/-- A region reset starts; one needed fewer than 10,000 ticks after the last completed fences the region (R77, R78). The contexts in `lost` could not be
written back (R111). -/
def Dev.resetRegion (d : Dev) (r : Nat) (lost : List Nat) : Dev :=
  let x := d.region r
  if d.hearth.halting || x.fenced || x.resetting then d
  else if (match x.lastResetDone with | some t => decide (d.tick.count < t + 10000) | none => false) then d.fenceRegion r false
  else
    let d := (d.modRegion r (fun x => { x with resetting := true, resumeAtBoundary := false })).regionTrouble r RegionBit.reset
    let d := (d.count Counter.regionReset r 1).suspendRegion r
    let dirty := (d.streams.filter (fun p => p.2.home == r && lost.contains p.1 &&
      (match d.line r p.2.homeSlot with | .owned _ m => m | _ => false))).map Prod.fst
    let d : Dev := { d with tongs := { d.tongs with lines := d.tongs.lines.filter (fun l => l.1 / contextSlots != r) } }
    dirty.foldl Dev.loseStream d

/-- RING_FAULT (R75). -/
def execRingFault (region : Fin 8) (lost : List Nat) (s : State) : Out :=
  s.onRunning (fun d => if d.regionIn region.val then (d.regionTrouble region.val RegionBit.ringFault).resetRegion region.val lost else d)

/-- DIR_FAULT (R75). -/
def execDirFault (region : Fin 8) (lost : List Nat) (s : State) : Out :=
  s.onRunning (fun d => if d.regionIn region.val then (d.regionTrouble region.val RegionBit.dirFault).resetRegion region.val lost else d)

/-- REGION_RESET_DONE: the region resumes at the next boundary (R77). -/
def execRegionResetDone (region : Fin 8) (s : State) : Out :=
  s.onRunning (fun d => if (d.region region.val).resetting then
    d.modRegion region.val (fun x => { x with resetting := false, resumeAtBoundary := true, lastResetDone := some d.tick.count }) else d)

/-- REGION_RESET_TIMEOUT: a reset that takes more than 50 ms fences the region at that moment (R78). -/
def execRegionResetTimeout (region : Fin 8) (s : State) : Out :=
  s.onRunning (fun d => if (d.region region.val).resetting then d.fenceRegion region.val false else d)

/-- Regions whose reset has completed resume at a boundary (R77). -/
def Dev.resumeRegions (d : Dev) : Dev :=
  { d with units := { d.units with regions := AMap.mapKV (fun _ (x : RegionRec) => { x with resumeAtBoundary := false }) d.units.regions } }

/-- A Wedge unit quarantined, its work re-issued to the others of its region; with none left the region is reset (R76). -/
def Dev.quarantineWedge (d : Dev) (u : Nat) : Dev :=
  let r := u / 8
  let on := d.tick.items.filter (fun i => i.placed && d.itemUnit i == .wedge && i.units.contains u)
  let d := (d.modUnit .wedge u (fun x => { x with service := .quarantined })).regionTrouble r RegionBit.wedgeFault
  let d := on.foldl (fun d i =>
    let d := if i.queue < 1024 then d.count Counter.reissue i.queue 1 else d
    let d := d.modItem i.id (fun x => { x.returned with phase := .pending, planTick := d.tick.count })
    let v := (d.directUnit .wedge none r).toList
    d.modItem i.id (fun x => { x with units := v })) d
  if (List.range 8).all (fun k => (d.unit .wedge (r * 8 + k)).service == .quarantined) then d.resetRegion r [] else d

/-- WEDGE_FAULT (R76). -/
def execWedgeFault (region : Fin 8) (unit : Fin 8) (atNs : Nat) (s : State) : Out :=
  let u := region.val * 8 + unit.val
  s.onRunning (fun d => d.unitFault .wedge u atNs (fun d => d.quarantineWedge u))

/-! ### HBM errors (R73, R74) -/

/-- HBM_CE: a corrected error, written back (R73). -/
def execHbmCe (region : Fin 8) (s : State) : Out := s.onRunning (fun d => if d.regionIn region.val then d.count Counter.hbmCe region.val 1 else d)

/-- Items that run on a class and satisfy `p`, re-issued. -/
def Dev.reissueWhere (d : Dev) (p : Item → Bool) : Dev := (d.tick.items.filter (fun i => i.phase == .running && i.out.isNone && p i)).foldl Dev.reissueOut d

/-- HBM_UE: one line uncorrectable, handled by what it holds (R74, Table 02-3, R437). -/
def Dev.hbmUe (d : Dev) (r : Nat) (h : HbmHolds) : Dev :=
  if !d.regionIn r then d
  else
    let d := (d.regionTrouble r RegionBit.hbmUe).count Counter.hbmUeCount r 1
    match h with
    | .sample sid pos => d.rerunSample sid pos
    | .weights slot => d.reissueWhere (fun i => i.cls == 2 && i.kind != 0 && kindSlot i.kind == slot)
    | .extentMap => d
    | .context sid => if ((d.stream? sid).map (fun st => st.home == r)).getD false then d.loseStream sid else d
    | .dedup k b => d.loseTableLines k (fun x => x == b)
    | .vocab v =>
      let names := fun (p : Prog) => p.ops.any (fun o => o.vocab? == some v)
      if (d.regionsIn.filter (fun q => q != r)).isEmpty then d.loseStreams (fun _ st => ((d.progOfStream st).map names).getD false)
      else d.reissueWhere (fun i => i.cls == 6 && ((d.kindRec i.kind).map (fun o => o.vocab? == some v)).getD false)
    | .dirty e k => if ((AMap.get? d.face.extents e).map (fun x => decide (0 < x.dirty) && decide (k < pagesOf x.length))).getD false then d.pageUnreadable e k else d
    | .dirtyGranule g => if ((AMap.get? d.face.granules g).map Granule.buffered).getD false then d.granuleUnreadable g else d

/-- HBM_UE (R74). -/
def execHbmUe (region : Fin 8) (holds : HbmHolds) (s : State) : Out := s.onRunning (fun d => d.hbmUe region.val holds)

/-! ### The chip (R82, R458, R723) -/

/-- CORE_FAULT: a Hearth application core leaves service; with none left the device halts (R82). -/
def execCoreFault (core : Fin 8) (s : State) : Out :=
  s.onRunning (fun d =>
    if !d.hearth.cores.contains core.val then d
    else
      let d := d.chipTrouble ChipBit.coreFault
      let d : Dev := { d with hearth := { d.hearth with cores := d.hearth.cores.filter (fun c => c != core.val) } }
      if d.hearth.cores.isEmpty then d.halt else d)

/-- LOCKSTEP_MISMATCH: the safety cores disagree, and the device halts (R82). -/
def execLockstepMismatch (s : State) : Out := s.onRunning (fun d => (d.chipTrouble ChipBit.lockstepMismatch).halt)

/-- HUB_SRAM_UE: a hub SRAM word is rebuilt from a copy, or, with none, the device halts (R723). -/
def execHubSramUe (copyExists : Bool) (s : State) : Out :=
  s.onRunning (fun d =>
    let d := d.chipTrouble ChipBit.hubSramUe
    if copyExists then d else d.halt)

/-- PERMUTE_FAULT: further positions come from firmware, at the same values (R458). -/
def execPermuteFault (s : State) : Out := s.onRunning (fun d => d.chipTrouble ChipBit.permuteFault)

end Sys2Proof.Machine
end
* * *
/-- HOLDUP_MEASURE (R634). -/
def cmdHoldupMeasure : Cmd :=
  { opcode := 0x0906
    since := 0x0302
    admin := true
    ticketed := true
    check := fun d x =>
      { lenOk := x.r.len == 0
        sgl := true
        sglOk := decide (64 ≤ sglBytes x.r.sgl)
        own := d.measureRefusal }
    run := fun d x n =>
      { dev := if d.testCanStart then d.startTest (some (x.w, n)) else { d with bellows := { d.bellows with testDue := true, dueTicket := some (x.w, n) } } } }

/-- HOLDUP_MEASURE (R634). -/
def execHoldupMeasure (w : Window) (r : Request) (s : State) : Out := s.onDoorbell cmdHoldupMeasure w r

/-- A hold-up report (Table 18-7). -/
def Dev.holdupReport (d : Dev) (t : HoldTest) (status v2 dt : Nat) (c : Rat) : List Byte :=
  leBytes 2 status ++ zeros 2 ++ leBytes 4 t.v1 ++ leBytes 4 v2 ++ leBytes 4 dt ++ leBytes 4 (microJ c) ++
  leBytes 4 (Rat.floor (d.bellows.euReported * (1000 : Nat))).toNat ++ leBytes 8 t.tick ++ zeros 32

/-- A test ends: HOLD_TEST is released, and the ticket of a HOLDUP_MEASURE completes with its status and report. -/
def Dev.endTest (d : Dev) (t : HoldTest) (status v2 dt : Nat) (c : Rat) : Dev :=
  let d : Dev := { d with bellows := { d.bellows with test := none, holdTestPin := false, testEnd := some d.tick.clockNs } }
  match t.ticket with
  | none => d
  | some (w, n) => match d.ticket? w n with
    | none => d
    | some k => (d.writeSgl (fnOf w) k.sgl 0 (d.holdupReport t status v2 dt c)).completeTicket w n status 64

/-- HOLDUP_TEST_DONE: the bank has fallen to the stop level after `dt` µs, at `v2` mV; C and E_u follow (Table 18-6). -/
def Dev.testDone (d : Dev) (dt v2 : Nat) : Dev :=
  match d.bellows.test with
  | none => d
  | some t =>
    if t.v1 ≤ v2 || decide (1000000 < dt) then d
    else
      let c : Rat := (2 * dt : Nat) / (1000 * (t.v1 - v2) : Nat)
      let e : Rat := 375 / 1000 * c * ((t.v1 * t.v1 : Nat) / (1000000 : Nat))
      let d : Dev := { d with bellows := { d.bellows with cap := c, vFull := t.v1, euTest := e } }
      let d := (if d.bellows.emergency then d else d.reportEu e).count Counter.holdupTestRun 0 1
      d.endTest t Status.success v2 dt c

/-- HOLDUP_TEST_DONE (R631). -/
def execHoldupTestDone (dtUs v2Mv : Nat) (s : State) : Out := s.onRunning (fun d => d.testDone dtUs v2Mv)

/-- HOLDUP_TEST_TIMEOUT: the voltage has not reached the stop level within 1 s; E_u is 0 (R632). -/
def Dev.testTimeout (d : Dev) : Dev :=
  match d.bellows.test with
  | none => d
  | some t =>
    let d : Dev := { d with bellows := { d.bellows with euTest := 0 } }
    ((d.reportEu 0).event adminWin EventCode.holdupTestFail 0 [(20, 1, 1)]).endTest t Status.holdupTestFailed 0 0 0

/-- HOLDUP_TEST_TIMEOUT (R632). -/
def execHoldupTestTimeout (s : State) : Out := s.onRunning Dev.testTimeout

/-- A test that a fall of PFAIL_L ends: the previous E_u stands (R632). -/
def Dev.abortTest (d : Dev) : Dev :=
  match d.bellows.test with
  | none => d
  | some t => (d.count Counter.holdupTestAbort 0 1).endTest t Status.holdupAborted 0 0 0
--
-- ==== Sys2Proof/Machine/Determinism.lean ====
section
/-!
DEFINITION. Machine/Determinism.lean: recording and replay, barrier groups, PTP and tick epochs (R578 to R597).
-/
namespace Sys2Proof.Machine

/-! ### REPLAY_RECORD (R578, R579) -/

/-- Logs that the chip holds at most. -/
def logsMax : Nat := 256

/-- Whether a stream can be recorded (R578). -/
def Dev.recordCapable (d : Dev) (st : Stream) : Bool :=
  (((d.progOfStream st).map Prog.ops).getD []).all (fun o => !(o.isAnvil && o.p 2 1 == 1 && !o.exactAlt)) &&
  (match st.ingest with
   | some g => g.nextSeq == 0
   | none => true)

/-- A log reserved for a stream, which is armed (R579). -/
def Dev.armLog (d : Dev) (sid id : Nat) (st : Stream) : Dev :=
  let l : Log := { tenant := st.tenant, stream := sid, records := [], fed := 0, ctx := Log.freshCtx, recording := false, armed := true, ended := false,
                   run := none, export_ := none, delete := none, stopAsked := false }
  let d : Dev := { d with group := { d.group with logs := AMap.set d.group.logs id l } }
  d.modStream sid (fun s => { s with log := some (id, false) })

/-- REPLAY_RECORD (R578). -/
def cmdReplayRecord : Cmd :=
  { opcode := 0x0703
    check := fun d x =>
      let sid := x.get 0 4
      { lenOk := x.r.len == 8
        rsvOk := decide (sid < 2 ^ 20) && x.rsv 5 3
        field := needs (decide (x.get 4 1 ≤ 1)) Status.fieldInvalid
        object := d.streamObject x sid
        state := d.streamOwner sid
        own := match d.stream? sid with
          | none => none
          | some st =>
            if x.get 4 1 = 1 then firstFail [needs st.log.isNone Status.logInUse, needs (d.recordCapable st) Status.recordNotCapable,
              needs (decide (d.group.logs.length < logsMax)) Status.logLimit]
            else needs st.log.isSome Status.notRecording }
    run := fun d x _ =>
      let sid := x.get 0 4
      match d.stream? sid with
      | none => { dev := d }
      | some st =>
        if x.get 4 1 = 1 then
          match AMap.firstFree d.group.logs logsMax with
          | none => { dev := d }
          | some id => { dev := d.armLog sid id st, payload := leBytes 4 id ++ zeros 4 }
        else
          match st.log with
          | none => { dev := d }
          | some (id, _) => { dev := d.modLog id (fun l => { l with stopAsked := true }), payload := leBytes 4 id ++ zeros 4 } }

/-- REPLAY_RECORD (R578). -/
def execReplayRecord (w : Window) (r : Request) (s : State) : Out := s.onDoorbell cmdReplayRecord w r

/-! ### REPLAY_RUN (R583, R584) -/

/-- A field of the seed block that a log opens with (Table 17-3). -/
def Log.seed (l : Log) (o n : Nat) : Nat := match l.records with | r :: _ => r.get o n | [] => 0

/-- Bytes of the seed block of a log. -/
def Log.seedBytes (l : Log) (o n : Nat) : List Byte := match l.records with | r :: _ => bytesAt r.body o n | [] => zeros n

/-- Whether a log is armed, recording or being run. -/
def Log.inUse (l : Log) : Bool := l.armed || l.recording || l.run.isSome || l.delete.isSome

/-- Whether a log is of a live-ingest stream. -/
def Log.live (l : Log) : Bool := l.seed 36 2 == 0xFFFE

> Directions:
Beginning with the line containing "let d := (d.regionTrouble" and ending with the line containing "let names := fun", extract those lines exactly from the listing above, and only those.

> Answer to this task:
    let d := (d.regionTrouble r RegionBit.hbmUe).count Counter.hbmUeCount r 1
    match h with
    | .sample sid pos => d.rerunSample sid pos
    | .weights slot => d.reissueWhere (fun i => i.cls == 2 && i.kind != 0 && kindSlot i.kind == slot)
    | .extentMap => d
    | .context sid => if ((d.stream? sid).map (fun st => st.home == r)).getD false then d.loseStream sid else d
    | .dedup k b => d.loseTableLines k (fun x => x == b)
    | .vocab v =>
      let names := fun (p : Prog) => p.ops.any (fun o => o.vocab? == some v)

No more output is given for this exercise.